Tino called Hong Kong his home from 1952, and visitors could feed him through his trunk. He was unfortunately diagnosed with acute pneumonia and was buried in the Tseung Kwan O landfill in 1989. Visitors to the Lai Yuen Super Summer 2015 will catch a vintage reconstruction of Tino; while the elephant will only return as a robot, it stands over three metres tall.

Nob hill

Nob Hill, private property that replaced Lai Yuen. Photo: Wikimedia Commons.

The Lai Yuen zoo closed down in 1993 following the government’s decision to use the land for redevelopment. Over 100 of the remaining animals were transported to the Shenzhen Safari Zoo. Its original place has now been replaced by private property Nob Hill.

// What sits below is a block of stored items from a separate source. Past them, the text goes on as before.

-- ==== Sys2Proof/Machine/Dispatch.lean ====
section
/-! DEFINITION. One arm per command: each calls the one meaning of its command. -/
namespace Sys2Proof.Machine

/-- The effect of a command on everything but the queue of waiting commands. -/
def exec (i : Instr) (s : State) : Host.Outcome State Fault Refusal :=
  match i with
  | .reset warm => Sys2Proof.Machine.execReset warm s
  | .startUp => Sys2Proof.Machine.execStartUp s
  | .bootStageEnd x => Sys2Proof.Machine.execBootStageEnd x s
  | .phaseEnd x => Sys2Proof.Machine.execPhaseEnd x s
  | .selfCheck ok => Sys2Proof.Machine.execSelfCheck ok s
  | .stateBlockWrite how => Sys2Proof.Machine.execStateBlockWrite how s
  | .imageInstall => Sys2Proof.Machine.execImageInstall s
  | .opSecTick fec glkFec => Sys2Proof.Machine.execOpSecTick fec glkFec s
  | .opsecStore => Sys2Proof.Machine.execOpsecStore s
  | .recordMirror ok => Sys2Proof.Machine.execRecordMirror ok s
  | .regWrite addr size value => Sys2Proof.Machine.execRegWrite addr size value s
  | .start p bad => Sys2Proof.Machine.execStart p bad s
  | .clear p => Sys2Proof.Machine.execClear p s
  | .save p addr => Sys2Proof.Machine.execSave p addr s
  | .restore p addr => Sys2Proof.Machine.execRestore p addr s
  | .empty p addr => Sys2Proof.Machine.execEmpty p addr s
  | .contextDone p phys => Sys2Proof.Machine.execContextDone p phys s
  | .doorbell n value => Sys2Proof.Machine.execDoorbell n value s
  | .dbell n value h => Sys2Proof.Machine.execDbell n value h s
  | .completionHeadWrite n value => Sys2Proof.Machine.execCompletionHeadWrite n value s
  | .ringEnable n on => Sys2Proof.Machine.execRingEnable n on s
  | .hubResync dest => Sys2Proof.Machine.execHubResync dest s
  | .resyncSample => Sys2Proof.Machine.execResyncSample s
  | .beatStop p at_ => Sys2Proof.Machine.execBeatStop p at_ s
  | .sealCandidate p value => Sys2Proof.Machine.execSealCandidate p value s
  | .evrClear => Sys2Proof.Machine.execEvrClear s
  | .flashEraseEnd => Sys2Proof.Machine.execFlashEraseEnd s
  | .eraseSectorTimeout => Sys2Proof.Machine.execEraseSectorTimeout s
  | .objectPresent => Sys2Proof.Machine.execObjectPresent s
  | .presentationEnd part kak => Sys2Proof.Machine.execPresentationEnd part kak s
  | .attestationReport => Sys2Proof.Machine.execAttestationReport s
  | .certificates => Sys2Proof.Machine.execCertificates s
  | .reportSigning => Sys2Proof.Machine.execReportSigning s
  | .reportComplete => Sys2Proof.Machine.execReportComplete s
  | .tokenPresent => Sys2Proof.Machine.execTokenPresent s
  | .lock => Sys2Proof.Machine.execLock s
  | .unlockExpiry => Sys2Proof.Machine.execUnlockExpiry s
  | .injectionArm => Sys2Proof.Machine.execInjectionArm s
  | .mbxHoldEnd c => Sys2Proof.Machine.execMbxHoldEnd c s
  | .glkRetrain => Sys2Proof.Machine.execGlkRetrain s
  | .glkRetrainEnd ok => Sys2Proof.Machine.execGlkRetrainEnd ok s
  | .fabPortCfg p value => Sys2Proof.Machine.execFabPortCfg p value s
  | .mbxTx c word => Sys2Proof.Machine.execMbxTx c word s
  | .mboxWord c word h => Sys2Proof.Machine.execMboxWord c word h s
  | .mboxDeliver c => Sys2Proof.Machine.execMboxDeliver c s
  | .wordRemove c dir => Sys2Proof.Machine.execWordRemove c dir s
  | .mbxTimeout c dir => Sys2Proof.Machine.execMbxTimeout c dir s
  | .endpointReset e => Sys2Proof.Machine.execEndpointReset e s
  | .endpointReady e => Sys2Proof.Machine.execEndpointReady e s
  | .glkRd tag addr size phys h => Sys2Proof.Machine.execGlkRd tag addr size phys h s
  | .glkWr tag addr data phys h => Sys2Proof.Machine.execGlkWr tag addr data phys h s
  | .snpInv tag addr h => Sys2Proof.Machine.execSnpInv tag addr h s
  | .glkData tag data phys h => Sys2Proof.Machine.execGlkData tag data phys h s
  | .wrAck tag h => Sys2Proof.Machine.execWrAck tag h s
  | .glkErr tag reason h => Sys2Proof.Machine.execGlkErr tag reason h s
  | .glkTimeout tag => Sys2Proof.Machine.execGlkTimeout tag s
  | .caps data h => Sys2Proof.Machine.execCaps data h s
  | .creditInit lanes credits h => Sys2Proof.Machine.execCreditInit lanes credits h s
  | .downNotice h => Sys2Proof.Machine.execDownNotice h s
  | .echo data h => Sys2Proof.Machine.execEcho data h s
  | .glkTrainingTimeout => Sys2Proof.Machine.execGlkTrainingTimeout s
  | .glkFlitDiscard cause => Sys2Proof.Machine.execGlkFlitDiscard cause s
  | .glkNak ack => Sys2Proof.Machine.execGlkNak ack s
  | .glkLaneRecal lane => Sys2Proof.Machine.execGlkLaneRecal lane s
  | .glkLaneRecalEnd lane ok => Sys2Proof.Machine.execGlkLaneRecalEnd lane ok s
  | .glkLaneLoss lanes => Sys2Proof.Machine.execGlkLaneLoss lanes s
  | .portTrainTimeout p => Sys2Proof.Machine.execPortTrainTimeout p s
  | .lmgmt p m => Sys2Proof.Machine.execLmgmt p m s
  | .dataFlit p f => Sys2Proof.Machine.execDataFlit p f s
  | .dropFlit p f => Sys2Proof.Machine.execDropFlit p f s
  | .replyFlit p f => Sys2Proof.Machine.execReplyFlit p f s
  | .nullFlit p f => Sys2Proof.Machine.execNullFlit p f s
  | .tincanFlit p f w => Sys2Proof.Machine.execTincanFlit p f w s
  | .collReady p f w => Sys2Proof.Machine.execCollReady p f w s
  | .collData p f w => Sys2Proof.Machine.execCollData p f w s
  | .collLanded p f w => Sys2Proof.Machine.execCollLanded p f w s
  | .flitDiscard p c => Sys2Proof.Machine.execFlitDiscard p c s
  | .nak p ack ecc => Sys2Proof.Machine.execNak p ack ecc s
  | .portRetrainEnd p ok => Sys2Proof.Machine.execPortRetrainEnd p ok s
  | .laneLoss p lanes beatLost => Sys2Proof.Machine.execLaneLoss p lanes beatLost s
  | .laneRecalDue p => Sys2Proof.Machine.execLaneRecalDue p s
  | .recalOffer p domain beat lane => Sys2Proof.Machine.execRecalOffer p domain beat lane s
  | .laneRecalEnd p ok => Sys2Proof.Machine.execLaneRecalEnd p ok s
  | .firewallViolation e addr => Sys2Proof.Machine.execFirewallViolation e addr s
  | .engineFail e => Sys2Proof.Machine.execEngineFail e s
  | .engineReady e tempC => Sys2Proof.Machine.execEngineReady e tempC s
  | .join m => Sys2Proof.Machine.execJoin m s
  | .withdraw domain node part => Sys2Proof.Machine.execWithdraw domain node part s
  | .formationTimeout p => Sys2Proof.Machine.execFormationTimeout p s
  | .firstBeat p ann => Sys2Proof.Machine.execFirstBeat p ann s
  | .beatInEdge p => Sys2Proof.Machine.execBeatInEdge p s
  | .beatInMiss p => Sys2Proof.Machine.execBeatInMiss p s
  | .closeDeadline p stalls => Sys2Proof.Machine.execCloseDeadline p stalls s
  | .memberClose p lateNs stalls => Sys2Proof.Machine.execMemberClose p lateNs stalls s
  | .closingToken p tok members atNs => Sys2Proof.Machine.execClosingToken p tok members atNs s
  | .overrunToken p tok => Sys2Proof.Machine.execOverrunToken p tok s
  | .faultToken p org => Sys2Proof.Machine.execFaultToken p org s
  | .stretchLimit p => Sys2Proof.Machine.execStretchLimit p s
  | .stallSymbol p org => Sys2Proof.Machine.execStallSymbol p org s
  | .overrunSymbol p tok => Sys2Proof.Machine.execOverrunSymbol p tok s
  | .symbolTimeout p => Sys2Proof.Machine.execSymbolTimeout p s
  | .boundarySymbol p b => Sys2Proof.Machine.execBoundarySymbol p b s
  | .beatBoundary p counts => Sys2Proof.Machine.execBeatBoundary p counts s
  | .handoverEnd r ok => Sys2Proof.Machine.execHandoverEnd r ok s
  | .rotationDue r => Sys2Proof.Machine.execRotationDue r s
  | .suiteEnd r core outs => Sys2Proof.Machine.execSuiteEnd r core outs s
  | .dupCompare r twin kind wrong => Sys2Proof.Machine.execDupCompare r twin kind wrong s
  | .descFetch n phys => Sys2Proof.Machine.execDescFetch n phys s
  | .descComplete o id => Sys2Proof.Machine.execDescComplete o id s
  | .matrix o u => Sys2Proof.Machine.execMatrix o u s
  | .tilePassEnd r k errs acc => Sys2Proof.Machine.execTilePassEnd r k errs acc s
  | .vector o u => Sys2Proof.Machine.execVector o u s
  | .layout o u => Sys2Proof.Machine.execLayout o u s
  | .norm o u => Sys2Proof.Machine.execNorm o u s
  | .finalise o u => Sys2Proof.Machine.execFinalise o u s
  | .apply o u => Sys2Proof.Machine.execApply o u s
  | .stepEnd o u => Sys2Proof.Machine.execStepEnd o u s
  | .stepStateReady p => Sys2Proof.Machine.execStepStateReady p s
  | .allReduce o phys => Sys2Proof.Machine.execAllReduce o phys s
  | .reduceScatter o phys => Sys2Proof.Machine.execReduceScatter o phys s
  | .allGather o phys => Sys2Proof.Machine.execAllGather o phys s
  | .broadcast o phys => Sys2Proof.Machine.execBroadcast o phys s
  | .allToAll o phys => Sys2Proof.Machine.execAllToAll o phys s
  | .barrier o => Sys2Proof.Machine.execBarrier o s
  | .tincan o phys => Sys2Proof.Machine.execTincan o phys s
  | .fpExchange o phys => Sys2Proof.Machine.execFpExchange o phys s
  | .copy o u bad => Sys2Proof.Machine.execCopy o u bad s
  | .encode o u bad => Sys2Proof.Machine.execEncode o u bad s
  | .decode o u bad => Sys2Proof.Machine.execDecode o u bad s
  | .verify o u bad => Sys2Proof.Machine.execVerify o u bad s
  | .stash o u => Sys2Proof.Machine.execStash o u s
  | .recallOp o u => Sys2Proof.Machine.execRecall o u s
  | .release o u => Sys2Proof.Machine.execRelease o u s
  | .groupRows o u => Sys2Proof.Machine.execGroupRows o u s
  | .snapshot o => Sys2Proof.Machine.execSnapshot o s
  | .chunkLeft p phys => Sys2Proof.Machine.execChunkLeft p phys s
  | .snapshotFinish p => Sys2Proof.Machine.execSnapshotFinish p s
  | .alloc o => Sys2Proof.Machine.execAlloc o s
  | .free o => Sys2Proof.Machine.execFree o s
  | .drop o => Sys2Proof.Machine.execDrop o s
  | .takeNow o => Sys2Proof.Machine.execTakeNow o s
  | .peek o => Sys2Proof.Machine.execPeek o s
  | .rdrop o => Sys2Proof.Machine.execRdrop o s
  | .fence o => Sys2Proof.Machine.execFence o s
  | .programLaunch o => Sys2Proof.Machine.execProgramLaunch o s
  | .resync o => Sys2Proof.Machine.execResync o s
  | .jdrop r k => Sys2Proof.Machine.execJdrop r k s
  | .jtake r k => Sys2Proof.Machine.execJtake r k s
  | .jtry r k => Sys2Proof.Machine.execJtry r k s
  | .jpeek r k => Sys2Proof.Machine.execJpeek r k s
  | .jrdrop r k => Sys2Proof.Machine.execJrdrop r k s
  | .launch r k parityBad => Sys2Proof.Machine.execLaunch r k parityBad s
  | .bwait r k => Sys2Proof.Machine.execBwait r k s
  | .sumrd r k => Sys2Proof.Machine.execSumrd r k s
  | .ecall r k => Sys2Proof.Machine.execEcall r k s
  | .ccTrap r k => Sys2Proof.Machine.execCcTrap r k s
  | .baseInstruction r k => Sys2Proof.Machine.execBaseInstruction r k s
  | .mbxtx r k => Sys2Proof.Machine.execMbxtx r k s
  | .mbxrx r k => Sys2Proof.Machine.execMbxrx r k s
  | .mbxst r k => Sys2Proof.Machine.execMbxst r k s
  | .mbxstClear r k => Sys2Proof.Machine.execMbxstClear r k s
  | .add r k chk => Sys2Proof.Machine.execAdd r k chk s
  | .sub r k chk => Sys2Proof.Machine.execSub r k chk s
  | .mul r k chk => Sys2Proof.Machine.execMul r k chk s
  | .fma r k chk => Sys2Proof.Machine.execFma r k chk s
  | .max r k chk => Sys2Proof.Machine.execMax r k chk s
  | .min r k chk => Sys2Proof.Machine.execMin r k chk s
  | .abs r k chk => Sys2Proof.Machine.execAbs r k chk s
  | .neg r k chk => Sys2Proof.Machine.execNeg r k chk s
  | .div r k chk => Sys2Proof.Machine.execDiv r k chk s
  | .sqrt r k chk => Sys2Proof.Machine.execSqrt r k chk s
  | .rsqrt r k chk => Sys2Proof.Machine.execRsqrt r k chk s
  | .recip r k chk => Sys2Proof.Machine.execRecip r k chk s
  | .exp r k chk => Sys2Proof.Machine.execExp r k chk s
  | .log r k chk => Sys2Proof.Machine.execLog r k chk s
  | .tanh r k chk => Sys2Proof.Machine.execTanh r k chk s
  | .sigm r k chk => Sys2Proof.Machine.execSigm r k chk s
  | .gelu r k chk => Sys2Proof.Machine.execGelu r k chk s
  | .silu r k chk => Sys2Proof.Machine.execSilu r k chk s
  | .cmpeq r k chk => Sys2Proof.Machine.execCmpeq r k chk s
  | .cmplt r k chk => Sys2Proof.Machine.execCmplt r k chk s
  | .cmple r k chk => Sys2Proof.Machine.execCmple r k chk s
  | .sel r k chk => Sys2Proof.Machine.execSel r k chk s
  | .iadd r k chk => Sys2Proof.Machine.execIadd r k chk s
  | .iand r k chk => Sys2Proof.Machine.execIand r k chk s
  | .ior r k chk => Sys2Proof.Machine.execIor r k chk s
  | .ixor r k chk => Sys2Proof.Machine.execIxor r k chk s
  | .cvtif r k chk => Sys2Proof.Machine.execCvtif r k chk s
  | .cvtfi r k chk => Sys2Proof.Machine.execCvtfi r k chk s
  | .mov r k chk => Sys2Proof.Machine.execMov r k chk s
  | .bcast r k chk => Sys2Proof.Machine.execBcast r k chk s
  | .trans r k chk => Sys2Proof.Machine.execTrans r k chk s
  | .iota r k chk => Sys2Proof.Machine.execIota r k chk s
  | .rsum r k chk => Sys2Proof.Machine.execRsum r k chk s
  | .rmax r k chk => Sys2Proof.Machine.execRmax r k chk s
  | .rmin r k chk => Sys2Proof.Machine.execRmin r k chk s
  | .ramax r k chk => Sys2Proof.Machine.execRamax r k chk s
  | .rnf r k chk => Sys2Proof.Machine.execRnf r k chk s
  | .post r k chk => Sys2Proof.Machine.execPost r k chk s
  | .ld r k chk => Sys2Proof.Machine.execLd r k chk s
  | .st r k chk => Sys2Proof.Machine.execSt r k chk s
  | .ldh r k chk => Sys2Proof.Machine.execLdh r k chk s
  | .scrubRead m errs => Sys2Proof.Machine.execScrubRead m errs s
  | .recalDue m => Sys2Proof.Machine.execRecalDue m s
  | .visitStart m => Sys2Proof.Machine.execVisitStart m s
  | .visitEnd m ok spare => Sys2Proof.Machine.execVisitEnd m ok spare s
  | .isolateDie d => Sys2Proof.Machine.execIsolateDie d s
  | .d2dRetry m inRow inSecond => Sys2Proof.Machine.execD2dRetry m inRow inSecond s
  | .moduleRetrainEnd m ok => Sys2Proof.Machine.execModuleRetrainEnd m ok s
  | .railPoll reads act => Sys2Proof.Machine.execRailPoll reads act s
  | .sensorRead dies hub => Sys2Proof.Machine.execSensorRead dies hub s
  | .hbmTempRead temps => Sys2Proof.Machine.execHbmTempRead temps s
  | .droop r cycles => Sys2Proof.Machine.execDroop r cycles s
  | .thermalTrip => Sys2Proof.Machine.execThermalTrip s
  | .bypass => Sys2Proof.Machine.execBypass s
  | .idcode => Sys2Proof.Machine.execIdcode s
  | .samplePreload pins load => Sys2Proof.Machine.execSamplePreload pins load s
  | .extest pins load => Sys2Proof.Machine.execExtest pins load s
  | .clamp => Sys2Proof.Machine.execClamp s
  | .highz => Sys2Proof.Machine.execHighz s
  | .extestPulse pins load => Sys2Proof.Machine.execExtestPulse pins load s
  | .extestTrain pins load => Sys2Proof.Machine.execExtestTrain pins load s
  | .dropCreditReport q node part epoch => Sys2Proof.Machine.execDropCreditReport q node part epoch s
  | .endpointWordSend e c word => Sys2Proof.Machine.execEndpointWordSend e c word s
  | .glkCreditReturn ack cls n => Sys2Proof.Machine.execGlkCreditReturn ack cls n s
  | .tapReset => Sys2Proof.Machine.execTapReset s

end Sys2Proof.Machine
end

Four years later, the amusement park opened its doors for the last time on March 31, 1997 and attained a record number of 20,000 entries in a single day.

Lai yuen

The park gaining record breaking attendance during their final days. Photo: Apple Daily.

While immensely popular during its time, Lai Yuen’s demise ultimately came down to competition. With the Kai Tak Amusement Park opening in 1965 and the obvious direct competitor – Ocean Park – entering the business in 1977, Lai Yuen failed to live up to the craze of the 1960s.

Duncan Chiu. Photo. Apple Daily.

Duncan Chiu. Photo. Apple Daily.

Deacon Chiu Te-ken, the late tycoon and owner of Lai Yuen, had always expressed his desire to reconstruct Lai Yuen since its closure. The baton is now passed to his youngest son, Duncan Chiu, who decided to grant his father’s wish by recreating the amusement park.

Lai Yuen Supper Summer 2015 will run until early September at the Central Harbourfront. Entry is free; tokens cost HK$10 for each game.